(What this task involves):
Only the lines from the one that contains "Reg.ULA_PMAP_CP5, Reg.ULA_PMAP_CP6, Reg.ULA_PMAP_CP7]" through the last line of the records should appear, each printed exactly as it is.

--- Data for the task Enclosed Below ---

-- ==== Sys2Proof/Machine/Bundle.lean ====
section
/-! DEFINITION. Signed objects (R393, Table 19.2) and the body of a Keep bundle (R406, Table 19.3): its sections, the items
they set, and the installation of a bundle (R171, R405). -/

namespace Sys2Proof.Machine

/-! ### Objects -/

/-- TYPE. -/
def objType (o : List Byte) : Nat := leAt o 4 2
/-- BODYLEN. -/
def objBodyLen (o : List Byte) : Nat := leAt o 8 4
/-- SVN. -/
def objSvn (o : List Byte) : Nat := leAt o 16 4
/-- SIGNER. -/
def objSigner (o : List Byte) : Nat := leAt o 20 4
/-- SERIAL. -/
def objSerial (o : List Byte) : Nat := leAt o 24 8
/-- KEYID. -/
def objKeyid (o : List Byte) : List Byte := (o.drop 32).take 64
/-- The signature. -/
def objSig (o : List Byte) : List Byte := (o.drop 256).take 29792
/-- The body. -/
def objBody (o : List Byte) : List Byte := o.drop 30048
/-- The message a signature is over: header, then body. -/
def objMsg (o : List Byte) : List Byte := o.take 256 ++ objBody o

/-- The unit's serial number (R13). -/
def serialNo : Nat := Config.idWord 1 % 2 ^ 32 + 2 ^ 32 * (Config.idWord 2 % 2 ^ 32)

/-- `n` bytes: those of a list, filled up with 0, or cut off. -/
def fixLen (n : Nat) (bs : List Byte) : List Byte := (List.range n).map (fun i => bs.getD i 0)

/-- The digest of a key or of a measured item: 64 bytes of SHAKE256 (R392, R408). -/
def digest64 (bs : List Byte) : List Byte := fixLen 64 (Config.shake256 64 bs)

/-! ### Sections of a bundle body -/

/-- The sections of a body, in order: tag and payload; none where the body is not a run of whole sections. The fuel is the
number of sections a bundle has, and one more. -/
def sectionsOf : Nat → List Byte → Option (List (Nat × List Byte))
  | _, [] => some []
  | 0, _ => none
  | k + 1, bs =>
    let len := leAt bs 4 4
    let pad := ceilDiv len 8 * 8
    if bs.length < 8 + pad ∨ leAt bs 2 2 ≠ 0 then none
    else (sectionsOf k (bs.drop (8 + pad))).map (fun r => (leAt bs 0 2, (bs.drop 8).take len) :: r)

/-- The payload of section `tag`. -/
def sect (ss : List (Nat × List Byte)) (tag : Nat) : List Byte := ((ss.find? (fun s => s.1 == tag)).map (·.2)).getD []

/-- The entries of section 1: source index, MAP_TBASE, and the LNK_SCFG, MAP_CONV and MAP_CGAIN images. -/
def bundleSources (ss : List (Nat × List Byte)) : List (Nat × Nat × Nat × Nat × Nat) :=
  let s := sect ss 1
  (List.range (leAt s 0 4)).map (fun i =>
    let o := 4 + 16 * i
    (leAt s o 2, leAt s (o + 2) 2, leAt s (o + 4) 4, leAt s (o + 8) 4, leAt s (o + 12) 4))

/-- The words of MS31's masks, for each mask. -/
def maskWords (w h : Nat) : Nat := ceilDiv (w * h) 32

/-- The tile map entries of section 3, source by source. -/
def tileWords : List (Nat × Nat × Nat × Nat × Nat) → List Byte → List (List Nat)
  | [], _ => []
  | x :: xs, bs =>
    let n := bits x.2.2.1 14 4
    (List.range n).map (fun i => leAt bs (4 * i) 4) :: tileWords xs (bs.drop (4 * n))

/-- Each tag appears once, in ascending order, with the length Table 19.3 gives; and the values lie in the ranges of
Table 7.1 and R123; no source has entries into MS31 and into another map source (R122). -/
def sectionsOk (ss : List (Nat × List Byte)) : Bool :=
  let len : Nat → Nat := fun tag => (sect ss tag).length
  let n := leAt (sect ss 1) 0 4
  let m := leAt (sect ss 2) 0 4
  let w := leAt (sect ss 4) 0 2
  let h := leAt (sect ss 4) 2 2
  let words := (bundleSources ss).foldl (fun a x => a + bits x.2.2.1 14 4) 0
  ss.map (·.1) == [1, 2, 3, 4, 5, 6, 7] && len 1 == 4 + 16 * n && len 2 == 4 + 4 * m && len 3 == 4 * words
    && decide (16 ≤ len 4) && len 4 == 16 + 8 * maskWords w h && len 5 == 24 && len 6 == 4 * w * h && len 7 == 16
    && (bundleSources ss).all (fun x => decide (x.1 < 1152) && within scfgMask x.2.2.1 && within 0xF3F7 x.2.2.2.1)
    && (List.range m).all (fun i => decide (leAt (sect ss 2) (4 + 4 * i) 1 < 144))
    && decide (1 ≤ w ∧ w ≤ 256) && decide (1 ≤ h ∧ h ≤ 128)
    && (tileWords (bundleSources ss) (sect ss 3)).all (fun es => es.all (fun v => !tileKeep v) || es.all (fun v => !tileEn v || tileMs v == 31))
    && decide (leAt (sect ss 4) 4 1 ≤ 1) && decide (leAt (sect ss 4) 8 4 ≤ full18) && decide (leAt (sect ss 4) 12 4 ≤ full18)
    && decide (leAt (sect ss 5) 0 4 ≤ 1) && decide (leAt (sect ss 5) 12 4 ≤ 1)
    && (List.range (w * h)).all (fun i => decide (leAt (sect ss 6) (4 * i) 4 ≤ full18))
    && decide (leAt (sect ss 7) 4 4 ≤ full18) && decide (leAt (sect ss 7) 8 4 ≤ 1) && decide (leAt (sect ss 7) 12 4 ≤ 65535)

/-- The sections of an object's body, where they are a bundle's. -/
def bundleOf (o : List Byte) : Option (List (Nat × List Byte)) := (sectionsOf 8 (objBody o)).filter sectionsOk

/-- The tile map entries of section 3, in source order. -/
def bundleTiles : List (Nat × Nat × Nat × Nat × Nat) → List Byte → List (Fld × Nat)
  | [], _ => []
  | x :: xs, bs =>
    let n := bits x.2.2.1 14 4
    (List.range n).map (fun i => (tileFld (x.2.1 + i), leAt bs (4 * i) 4)) ++ bundleTiles xs (bs.drop (4 * n))

/-- The staged fields a bundle sets (Table 7.1). -/
def bundleWrites (ss : List (Nat × List Byte)) : List (Fld × Nat) :=
  let srcs := bundleSources ss
  let s4 := sect ss 4
  let w := leAt s4 0 2
  let h := leAt s4 2 2
  let perSource : Nat × Nat × Nat × Nat × Nat → List (Fld × Nat) := fun x =>
    let q := x.1
    let c := x.2.2.2.1
    let g := x.2.2.2.2
    scfgImage q x.2.2.1 ++
      [(Reg.MAP_CONV_MODE q, bits c 1 0), (Reg.MAP_CONV_SATCODE q, bit c 2), (Reg.MAP_CONV_LUT q, bits c 9 4),
       (Reg.MAP_CONV_SH q, bits c 15 12), (Reg.MAP_CGAIN_GAIN q, bits g 15 0), (Reg.MAP_CGAIN_PED q, bits g 31 16),
       (Reg.MAP_TBASE_BASE q, x.2.1)]
  let lanes := (List.range (leAt (sect ss 2) 0 4)).flatMap (fun i =>
    let o := 4 + 4 * i
    let l := leAt (sect ss 2) o 1
    [(Reg.LNK_LCFG_MODE l, leAt (sect ss 2) (o + 1) 1), (Reg.LNK_LCFG_EQ l, leAt (sect ss 2) (o + 2) 1)])
  let ms31 : List (Fld × Nat) := [(Reg.MAP_SDEF_W 31, w), (Reg.MAP_SDEF_H 31, h), (Reg.MAP_SDEF_MERGE 31, leAt s4 4 1),
    (Reg.MAP_SDEAD_VAL 31, leAt s4 8 4), (Reg.MAP_SHOT_CAP 31, leAt s4 12 4)]
  (indexed srcs).map (fun ix => (ksrcFld ix.1, 1 + ix.2.1)) ++ srcs.flatMap perSource ++ lanes ++ bundleTiles srcs (sect ss 3) ++ ms31
    ++ (List.range 6).map (fun i => (keepFld i, leAt (sect ss 5) (4 * i) 4))
    ++ (List.range (w * h)).map (fun i => (cthrFld i, leAt (sect ss 6) (4 * i) 4))
    ++ (List.range 4).map (fun i => (keepFld (6 + i), leAt (sect ss 7) (4 * i) 4))

/-- The mask bits of MS31 that a bundle sets. -/
def bundleMasks (ss : List (Nat × List Byte)) : List (Fld × Nat) :=
  let s4 := sect ss 4
  let w := leAt s4 0 2
  let h := leAt s4 2 2
  [false, true].flatMap (fun hot => (List.range (w * h)).map (fun b =>
    (maskFld hot 31 b, bit (leAt s4 (16 + 4 * (b / 32) + (if hot then 4 * maskWords w h else 0)) 4) (b % 32))))

/-! ### Installation -/

/-- A key that belongs to the bundle's own tables. -/
def keepKey (k : Nat) : Bool := decide (tabBase tKthr ≤ k) && decide (k < tabBase (tKlane + 1))

/-- A set without the items of the bundle installed before: its tables, and the tile map entries that place words into
MS31. -/
def dropBundle (t : Tab) : Tab :=
  t.filter (fun kv => !(keepKey kv.1 || (decide (tabBase tTile ≤ kv.1) && decide (kv.1 < tabBase (tTile + 1)) && tileKeep kv.2)))

/-- A set with a bundle's items. -/
def putBundle (t : Tab) (ss : List (Nat × List Byte)) : Tab := (dropBundle t).puts (bundleWrites ss)

/-- The bundle of object `o` becomes active: its items in both copies, its masks and its version (R171, R405); another size of MS31 clears its masks as any resize does, and says so (R133). -/
def installBundle (e : Engine) (o : List Byte) : Engine :=
  match bundleOf o with
  | none => e
  | some ss =>
    let act := (clearMasks (putBundle e.active ss) 31).puts (bundleMasks ss)
    let e1 : Engine := { e with active := act, staged := putBundle e.staged ss, keep := { e.keep with object := o } }
    let resized := srcW e.active 31 != srcW act 31 || srcH e.active 31 != srcH act 31
    let e1 := if resized then (e1.raiseBit Reg.MAP_STAT_MCLR).raise (Src.map + 1) 31 else e1
    keepCauses ((mapStatus ((e1.setReg Reg.OUT_KSTAT_BUNDLE 1).setReg Reg.SEC_KEEPVER_VER (objVer o))).raise Src.keepAct (objVer o))

/-- The bundle is removed (R404). -/
def removeBundle (e : Engine) : Engine :=
  let act := clearMasks (dropBundle e.active) 31
  let e1 : Engine := { e with active := act, staged := dropBundle e.staged, keep := { e.keep with object := [] } }
  keepCauses (mapStatus (e1.setReg Reg.OUT_KSTAT_BUNDLE 0))

/-! ### Bitstreams (R309, Table 14.6) -/

/-- The header fields of a bitstream lie in their ranges, and every assigned port is declared. -/
def bitsOk (t : Tab) (o : List Byte) : Bool :=
  let f : Nat → Nat := fun i => Config.bitField i (objBody o)
  let ports := [Reg.ULA_PMAP_CP4, Reg.ULA_PMAP_CP5, Reg.ULA_PMAP_CP6, Reg.ULA_PMAP_CP7]
  (List.range 4).all (fun i => f i == 0 || (decide (2 ≤ f i) && decide (f i ≤ 16))) && decide (f 6 ≤ 32768) && decide (f 7 ≤ 16384)
    && decide (f 8 ≤ 8388608) && (indexed ports).all (fun ip => t.fld ip.2 == 63 || f ip.1 != 0)

/-- The bitstream of object `o` becomes active. -/
def installBits (e : Engine) (o : List Byte) : Engine :=
  let f : Nat → Nat := fun i => Config.bitField i (objBody o)
  let ws : List (Fld × Nat) := [(Reg.ULA_STAT_LOADED, 1), (Reg.ULA_STAT_CONFIG, 0),
    (Reg.ULA_PDIST_DIST, f 0 % 256 + 256 * (f 1 % 256) + 65536 * (f 2 % 256) + 16777216 * (f 3 % 256))]
    ++ (List.range 4).map (fun i => (Reg.ULA_MUSED_MASK i, f 4 / 2 ^ (32 * i)))
    ++ (List.range 2).map (fun i => (Reg.ULA_EUSED_MASK i, f 5 / 2 ^ (32 * i)))
  let e1 : Engine := { e with regs := e.regs.puts ws, sec := { e.sec with bits := o } }
  (e1.raise Src.loaded 0).raise Src.ulaAct 0

/-- The bitstream is unloaded (R404). -/
def removeBits (e : Engine) : Engine :=
  let ws : List (Fld × Nat) := [(Reg.ULA_STAT_LOADED, 0), (Reg.ULA_STAT_CONFIG, 0), (Reg.ULA_PDIST_DIST, 0)]
    ++ (List.range 4).map (fun i => (Reg.ULA_MUSED_MASK i, 0)) ++ (List.range 2).map (fun i => (Reg.ULA_EUSED_MASK i, 0))
  { e with regs := e.regs.puts ws, sec := { e.sec with bits := [] } }

end Sys2Proof.Machine
end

--- End of Enclosed Data for the task ---

(Solution for this exercise):
  let ports := [Reg.ULA_PMAP_CP4, Reg.ULA_PMAP_CP5, Reg.ULA_PMAP_CP6, Reg.ULA_PMAP_CP7]
  (List.range 4).all (fun i => f i == 0 || (decide (2 ≤ f i) && decide (f i ≤ 16))) && decide (f 6 ≤ 32768) && decide (f 7 ≤ 16384)
    && decide (f 8 ≤ 8388608) && (indexed ports).all (fun ip => t.fld ip.2 == 63 || f ip.1 != 0)

/-- The bitstream of object `o` becomes active. -/
def installBits (e : Engine) (o : List Byte) : Engine :=
  let f : Nat → Nat := fun i => Config.bitField i (objBody o)
  let ws : List (Fld × Nat) := [(Reg.ULA_STAT_LOADED, 1), (Reg.ULA_STAT_CONFIG, 0),
    (Reg.ULA_PDIST_DIST, f 0 % 256 + 256 * (f 1 % 256) + 65536 * (f 2 % 256) + 16777216 * (f 3 % 256))]
    ++ (List.range 4).map (fun i => (Reg.ULA_MUSED_MASK i, f 4 / 2 ^ (32 * i)))
    ++ (List.range 2).map (fun i => (Reg.ULA_EUSED_MASK i, f 5 / 2 ^ (32 * i)))
  let e1 : Engine := { e with regs := e.regs.puts ws, sec := { e.sec with bits := o } }
  (e1.raise Src.loaded 0).raise Src.ulaAct 0

/-- The bitstream is unloaded (R404). -/
def removeBits (e : Engine) : Engine :=
  let ws : List (Fld × Nat) := [(Reg.ULA_STAT_LOADED, 0), (Reg.ULA_STAT_CONFIG, 0), (Reg.ULA_PDIST_DIST, 0)]
    ++ (List.range 4).map (fun i => (Reg.ULA_MUSED_MASK i, 0)) ++ (List.range 2).map (fun i => (Reg.ULA_EUSED_MASK i, 0))
  { e with regs := e.regs.puts ws, sec := { e.sec with bits := [] } }

end Sys2Proof.Machine
end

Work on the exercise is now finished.